Tuesday, December 9, 2008
Wednesday, December 3, 2008
Breadth of Adjunct Use and Abuse
Breadth of Adjunct Use and Abuse
The use of adjuncts is well known among academics, but many believe that these instructors are utilized primarily in certain areas (such as the humanities) or certain types of institutions (such as community colleges). But a report being released today by the American Federation of Teachers suggests that the breadth and depth of adjunct use is greater than many realize — such that they are teaching a majority of public college and university courses, and are a major force in a wide range of disciplines.
The report — “Reversing Course: The Troubled State of Academic Staffing and a Path Forward”

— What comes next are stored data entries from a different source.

-- ==== Sys2Proof/Laws/KeepsSys.lean ====
section
/-! SUPPORT. Trees, commits, boot, pins, engine memory, the servo cycle and vectors: what each definition hands on keeps every property the primitive updates keep. -/

namespace Sys2Proof.Machine

variable {P : State → Prop}

theorem State.treSend_keeps (C : Closed P) {s : State} {cls : Nat} {body : List Byte} {late : Bool} (h0 : P s) :
    P (State.treSend s cls body late) := by
  unfold State.treSend
  with_reducible repeat' first
    | assumption | refine State.inbandSend_keeps C ?_ | refine iteS ?_ ?_

theorem State.treRelay_keeps (C : Closed P) {s : State} {ps : List Nat} {h : TreHdr} {cls : Nat} {body : List Byte}
    (h0 : P s) :
    P (State.treRelay s ps h cls body) := by
  unfold State.treRelay
  with_reducible repeat' first
    | assumption | intro _ | refine State.inbandPut_keeps C ?_ | refine foldS ?_ ?_

theorem State.treDrop_keeps (C : Closed P) {s : State} (h0 : P s) : P (State.treDrop s) := by
  unfold State.treDrop
  with_reducible repeat' first
    | assumption | refine State.count_keeps C ?_

theorem State.treTake_keeps (C : Closed P) {s : State} {p : Nat} {h : TreHdr} {k : State → State}
    (h0 : P s) (h1 : ∀ s, P s → P (k s)) :
    P (State.treTake s p h k) := by
  unfold State.treTake
  with_reducible repeat' first
    | assumption | intro _
    | (fail_if_no_progress (extract_lets +onlyGivenNames x); refine cutS (P := P) (x := x) ?_ (fun hx => ?_);
       (on_goal 1 => (unfold x; try clear x)); (on_goal 2 => clear_value x))
    | refine State.drop1_keeps C ?_ | refine State.inUnit_keeps C ?_ ?_ | refine State.setHq_keeps C ?_
    | refine State.treDrop_keeps C ?_ | refine h1 _ ?_ | refine iteS ?_ ?_ | split

theorem State.treFromAbove_keeps (C : Closed P) {s : State} {p : Nat} {h : TreHdr} {cls : Nat} {body : List Byte}
    {act : State → State} (h0 : P s) (h1 : ∀ s, P s → P (act s)) :
    P (State.treFromAbove s p h cls body act) := by
  unfold State.treFromAbove
  with_reducible repeat' first
    | assumption | intro _
    | (fail_if_no_progress (extract_lets +onlyGivenNames x); refine cutS (P := P) (x := x) ?_ (fun hx => ?_);
       (on_goal 1 => (unfold x; try clear x)); (on_goal 2 => clear_value x))
    | refine State.treDrop_keeps C ?_ | refine State.treRelay_keeps C ?_ | refine State.treTake_keeps C ?_ ?_
    | refine State.when_keeps C ?_ ?_ | refine iteS ?_ ?_

theorem State.treFromBelow_keeps (C : Closed P) {s : State} {p : Nat} {h : TreHdr} {cls : Nat} {body : List Byte}
    (h0 : P s) :
    P (State.treFromBelow s p h cls body) := by
  unfold State.treFromBelow
  with_reducible repeat' first
    | assumption | intro _ | refine State.treDrop_keeps C ?_ | refine State.treRelay_keeps C ?_
    | refine State.treTake_keeps C ?_ ?_ | refine iteS ?_ ?_

theorem State.treHello_keeps (C : Closed P) {s : State} (h0 : P s) : P (State.treHello s) := by
  unfold State.treHello
  with_reducible repeat' first
    | assumption | intro _
    | (fail_if_no_progress (extract_lets +onlyGivenNames x); refine cutS (P := P) (x := x) ?_ (fun hx => ?_);
       (on_goal 1 => (unfold x; try clear x)); (on_goal 2 => clear_value x))
    | refine State.inbandPut_keeps C ?_ | refine State.passAge_keeps C ?_ | refine C.setH _ _ _ ?_
    | refine foldS ?_ ?_

theorem execTreeHelloSend_keeps (C : Closed P) {s : State} (h0 : P s) : OkP P (execTreeHelloSend s) := by
  unfold execTreeHelloSend
  with_reducible refine okS ?_
  with_reducible repeat' first
    | assumption | intro _ | refine State.inUnit_keeps C ?_ ?_ | refine State.treHello_keeps C ?_ | refine iteS ?_ ?_

theorem execTreeHelloReceive_keeps (C : Closed P) {p : Fin 72} {h : TreHdr} {_node : BitVec 16}
    {_role depth : BitVec 8} {s : State} (h0 : P s) :
    OkP P (execTreeHelloReceive p h _node _role depth s) := by
  unfold execTreeHelloReceive
  with_reducible refine okS ?_
  with_reducible repeat' first
    | assumption | intro _ | refine C.setH _ _ _ ?_ | refine State.treDrop_keeps C ?_
    | refine State.treTake_keeps C ?_ ?_ | refine C.wr _ _ _ ?_ | refine iteS ?_ ?_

— is designed to publicize the extent of adjunct use with a mind toward encouraging more colleges to either improve the pay they offer adjuncts or shift more of their positions to the tenure track. Along those lines, the AFT is releasing a new tool that allows colleges to calculate the costs of changing staffing policies. The goal is to show that modest changes may be possible — even in tight budget years like this one — and that over time, such changes could have a meaningful impact on the makeup of faculties and the compensation of adjuncts.
It has been too easy for administrators to ignore the issue of adjunct use as something other than widespread, and this study “debunks” that view by focusing not only on numbers of individuals, but courses taught, said Barbara Bowen, president of the Professional Staff Congress, the AFT union at the City University of New York, at a briefing on the report. Part timers are being used nationwide “in all disciplines” and in many cases at “completely non-professional salaries,” Bowen said.

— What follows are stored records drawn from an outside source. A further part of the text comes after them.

theorem State.bankConfirm_eq (s : State) : ∃ x y z : Nat,
    s.bankConfirm = ((s.swapped.raisedArb x y z).setH .confirmAt 0 0).updLedger 2 s.booted := ⟨_, _, _, rfl⟩

theorem State.swapped_values (two : s.booted < 2) : s.swapped.bank s.booted = 3 ∧
    (s.bank (1 - s.booted) = 3 → s.swapped.bank (1 - s.booted) = 4) := by
  refine ⟨State.bank_bankPut .., fun active => ?_⟩
  unfold State.swapped
  rw [if_pos active]
  exact (State.bank_bankPut_other _ _ _ (bankFld_one_sub two)).trans (State.bank_bankPut ..)

theorem State.swapped_only (s : State) : BanksOnly s s.swapped :=
  BanksOnly.bankPut _ _ _ (iteS (BanksOnly.refl.bankPut _ _ _) .refl)

theorem State.raisedArb_only (s : State) (x y z : Nat) : BanksOnly s (s.raisedArb x y z) :=
  ((BanksOnly.refl.arbRaise _ _ (.inl rfl)).arbRaise _ _ (.inr (.inl rfl))).arbRaise _ _ (.inr (.inr rfl))

theorem State.bank_raisedArb (s : State) (x y z b : Nat) : (s.raisedArb x y z).bank b = s.bank b := by
  have kept : ∀ (u : State) (f : Fld) (v : Nat), f = .ree .ARB_ENG ∨ f = .ree .ARB_STG ∨ f = .ree .ARB_REV →
      (u.arbRaise f v).bank b = u.bank b := by
    rintro u f v own
    refine State.rd_arbRaise_other _ _ ?_
    rcases own with rfl | rfl | rfl <;> split <;> decide
  exact (kept _ _ _ (.inr (.inr rfl))).trans ((kept _ _ _ (.inr (.inl rfl))).trans (kept _ _ _ (.inl rfl)))

/-- No counter falls. -/
theorem State.raisedArb_le (eng : s.rd (.ree .ARB_ENG) 0 < 2 ^ 8) (stg : s.rd (.ree .ARB_STG) 0 < 2 ^ 8)
    (rev : s.rd (.ree .ARB_REV) 0 < 2 ^ 8) (x y z : Nat) :
    s.rd (.ree .ARB_ENG) 0 ≤ (s.raisedArb x y z).rd (.ree .ARB_ENG) 0 ∧
      s.rd (.ree .ARB_STG) 0 ≤ (s.raisedArb x y z).rd (.ree .ARB_STG) 0 ∧
      s.rd (.ree .ARB_REV) 0 ≤ (s.raisedArb x y z).rd (.ree .ARB_REV) 0 := by
  unfold State.raisedArb
  refine ⟨?_, ?_, ?_⟩
  · rw [State.rd_arbRaise_other _ _ (by decide), State.rd_arbRaise_other _ _ (by decide)]
    exact State.le_arbRaise rfl eng x
  · have same : (s.arbRaise (.ree .ARB_ENG) x).rd (.ree .ARB_STG) 0 = s.rd (.ree .ARB_STG) 0 :=
      State.rd_arbRaise_other _ _ (by decide)
    rw [State.rd_arbRaise_other _ _ (by decide), ← same]
    exact State.le_arbRaise rfl (by rw [same]; exact stg) y
  · have same : ((s.arbRaise (.ree .ARB_ENG) x).arbRaise (.ree .ARB_STG) y).rd (.ree .ARB_REV) 0 = s.rd (.ree .ARB_REV) 0 :=
      (State.rd_arbRaise_other _ _ (by decide)).trans (State.rd_arbRaise_other _ _ (by decide))
    rw [← same]
    exact State.le_arbRaise rfl (by rw [same]; exact rev) z

theorem State.bankConfirm_only (s : State) : BanksOnly s s.bankConfirm := by
  obtain ⟨x, y, z, eq⟩ := s.bankConfirm_eq
  have a := s.swapped_only
  rw [eq]
  generalize s.swapped = u at a ⊢
  exact ((((a.arbRaise _ x (.inl rfl)).arbRaise _ y (.inr (.inl rfl))).arbRaise _ z (.inr (.inr rfl))).setH _ _ _
    (.inl rfl)).updLedger _ _ _

theorem State.regsFit_wr (fits : regsFit s.regs = true) (f : Fld) (i v : Nat) : regsFit (s.wr f i v).regs = true :=
  regsFit_set _ _ _ _ fits

theorem State.bankConfirm_values (fits : regsFit s.regs = true) : s.bankConfirm.bank s.booted = 3 ∧
    (s.bank (1 - s.booted) = 3 → s.bankConfirm.bank (1 - s.booted) = 4) ∧ s.bankConfirm.h .confirmAt = 0 ∧
    s.rd (.ree .ARB_ENG) 0 ≤ s.bankConfirm.rd (.ree .ARB_ENG) 0 ∧
    s.rd (.ree .ARB_STG) 0 ≤ s.bankConfirm.rd (.ree .ARB_STG) 0 ∧
    s.rd (.ree .ARB_REV) 0 ≤ s.bankConfirm.rd (.ree .ARB_REV) 0 := by
  have two : s.booted < 2 := State.rd_lt_of_fit fits (f := .ree .BOOT_BANK) (Nat.two_pow_pos 1)
  have eng : s.rd (.ree .ARB_ENG) 0 < 2 ^ 8 := State.rd_lt_of_fit fits (f := .ree .ARB_ENG) (Nat.two_pow_pos 8)
  have stg : s.rd (.ree .ARB_STG) 0 < 2 ^ 8 := State.rd_lt_of_fit fits (f := .ree .ARB_STG) (Nat.two_pow_pos 8)
  have rev : s.rd (.ree .ARB_REV) 0 < 2 ^ 8 := State.rd_lt_of_fit fits (f := .ree .ARB_REV) (Nat.two_pow_pos 8)
  have swapArb : ∀ f, f = .ree .ARB_ENG ∨ f = .ree .ARB_STG ∨ f = .ree .ARB_REV → s.swapped.rd f 0 = s.rd f 0 := by
    intro f own
    have bank : f.isBank = false := by rcases own with rfl | rfl | rfl <;> rfl
    refine (State.rd_bankPut _ _ _ _ _ bank).trans ?_
    split
    · exact State.rd_bankPut _ _ _ _ _ bank
    · rfl
  obtain ⟨x, y, z, eq⟩ := s.bankConfirm_eq
  obtain ⟨active, previous⟩ := State.swapped_values two
  rw [← swapArb _ (.inl rfl)] at eng ⊢
  rw [← swapArb _ (.inr (.inl rfl))] at stg ⊢
  rw [← swapArb _ (.inr (.inr rfl))] at rev ⊢
  obtain ⟨engLe, stgLe, revLe⟩ := State.raisedArb_le eng stg rev x y z
  rw [eq]
  have bank : ∀ b, (((s.swapped.raisedArb x y z).setH .confirmAt 0 0).updLedger 2 s.booted).bank b = s.swapped.bank b :=
    fun b => by rw [State.bank_updLedger, State.bank_setH, State.bank_raisedArb]
  have rd : ∀ f, f ∉ ledgerFlds → (((s.swapped.raisedArb x y z).setH .confirmAt 0 0).updLedger 2 s.booted).rd f 0 =
      (s.swapped.raisedArb x y z).rd f 0 := fun f m => by
    rw [State.rd_updLedger _ _ _ _ _ m, State.rd_setH]
  refine ⟨(bank _).trans active, fun prev => (bank _).trans (previous prev), ?_, ?_, ?_, ?_⟩
  · rw [State.h_updLedger _ _ _ _ _ (by decide), State.h_setH, if_pos ⟨rfl, rfl⟩]
  · rw [rd _ (by decide)]
    exact engLe
  · rw [rd _ (by decide)]
    exact stgLe
  · rw [rd _ (by decide)]
    exact revLe

/-! ## CONFIRM_TIMEOUT -/

theorem State.bankRevert_only (s : State) (b : Nat) (q : LedSrc) : BanksOnly s (s.bankRevert b q) := by
  unfold State.bankRevert
  exact (((BanksOnly.refl.bankPut b 5 (s.rd (.ree .BANK_TRIAL_CNT) 0)).updLedger 3 b q).setH .confirmAt 0 0 (.inl rfl)).units
    (UnitsOnly.refl.raise _ _ _ _)

theorem State.bankRevert_values (s : State) (b : Nat) (q : LedSrc) :
    (s.bankRevert b q).bank b = 5 ∧ (s.bankRevert b q).h .confirmAt = 0 ∧ (s.bankRevert b q).h .warmAt = s.h .warmAt := by
  unfold State.bankRevert
  dsimp only
  generalize s.rd (.ree .BANK_TRIAL_CNT) 0 = n
  have bank : (((s.bankPut b 5 n).updLedger 3 b q).setH .confirmAt 0 0).bank b = 5 := by
    rw [State.bank_setH, State.bank_updLedger, State.bank_bankPut]
    rfl
  have done_ : (((s.bankPut b 5 n).updLedger 3 b q).setH .confirmAt 0 0).h .confirmAt = 0 :=
    (State.h_setH ..).trans (if_pos ⟨rfl, rfl⟩)
  have warm : (((s.bankPut b 5 n).updLedger 3 b q).setH .confirmAt 0 0).h .warmAt = s.h .warmAt :=
    (State.h_setH_other _ _ _ _ (by decide)).trans ((State.h_updLedger _ _ _ _ _ (by decide)).trans (s.h_bankPut b 5 n _ _))
  generalize ((s.bankPut b 5 n).updLedger 3 b q).setH .confirmAt 0 0 = u at bank done_ warm ⊢
  have event := u.raise_crier .REE_UPDATE_REVERTED locReeve b 0
  refine ⟨?_, (event.h _ _ (by decide)).trans done_, (event.h _ _ (by decide)).trans warm⟩
  refine (event.rd _ _ ?_).trans bank
  split <;> rfl

/-- The trial's time is over: the bank is BAD, and a warm reset acts at once. -/
theorem State.revert_values (idle : s.inTransition = false) (unset : s.h .warmAt = 0) (b : Nat) :
    ((s.bankRevert b).warmAtSet s.age).bank b = 5 ∧ ((s.bankRevert b).warmAtSet s.age).h .confirmAt = 0 ∧
      ((s.bankRevert b).warmAtSet s.age).h .warmAt = ((s.bankRevert b).warmAtSet s.age).age + 1 := by
  have only := s.bankRevert_only b .reeve
  obtain ⟨bank, done_, warm⟩ := s.bankRevert_values b .reeve
  have free := only.inTransition.trans idle
  have age := only.age
  generalize s.bankRevert b .reeve = u at bank done_ warm free age
  have set_ := State.h_warmAtSet free (warm.trans unset) s.age
  have scheduled : u.warmAtSet s.age = u.setH .warmAt 0 (s.age + 1) := if_neg (by simp [free, warm, unset])
  rw [scheduled] at set_ ⊢
  refine ⟨bank, (State.h_setH_other _ _ _ _ (by decide)).trans done_, set_.trans ?_⟩
  exact congrArg (· + 1) age.symm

“Most people don’t know the situation,” said Lawrence N. Gold, director of higher education at the AFT. He acknowledged that there will be no immediate shift from relying on adjuncts to creating tenure-track positions. But he said that, if more of the public comes to understand what has happened to public higher education, progress can be made. The AFT and other faculty groups have argued that while many adjunct instructors are great classroom teachers, their working conditions — such as lack of office hours, being cut off from curricular decisions, being forced to move from campus to campus — result in a reduced quality of education, and erode the job security vital for academic freedom.
The report was prepared for the AFT by John B. Lee, whose consulting and research business JBL Associates has done previous studies for the union. Lee primarily used data from the Education Department’s National Study of Postsecondary Faculty. In many cases, however, Lee grouped data in new ways.
One key change — which Lee says is important to get a sense of the extent of teaching by non-tenure-track faculty — was his decision to include graduate students as adjuncts if they are responsible for managing a course. So graduate students who serve as teaching assistants under the supervision of a professor are not counted, and their courses are not counted as being taught by adjuncts. But courses led entirely by graduate students are.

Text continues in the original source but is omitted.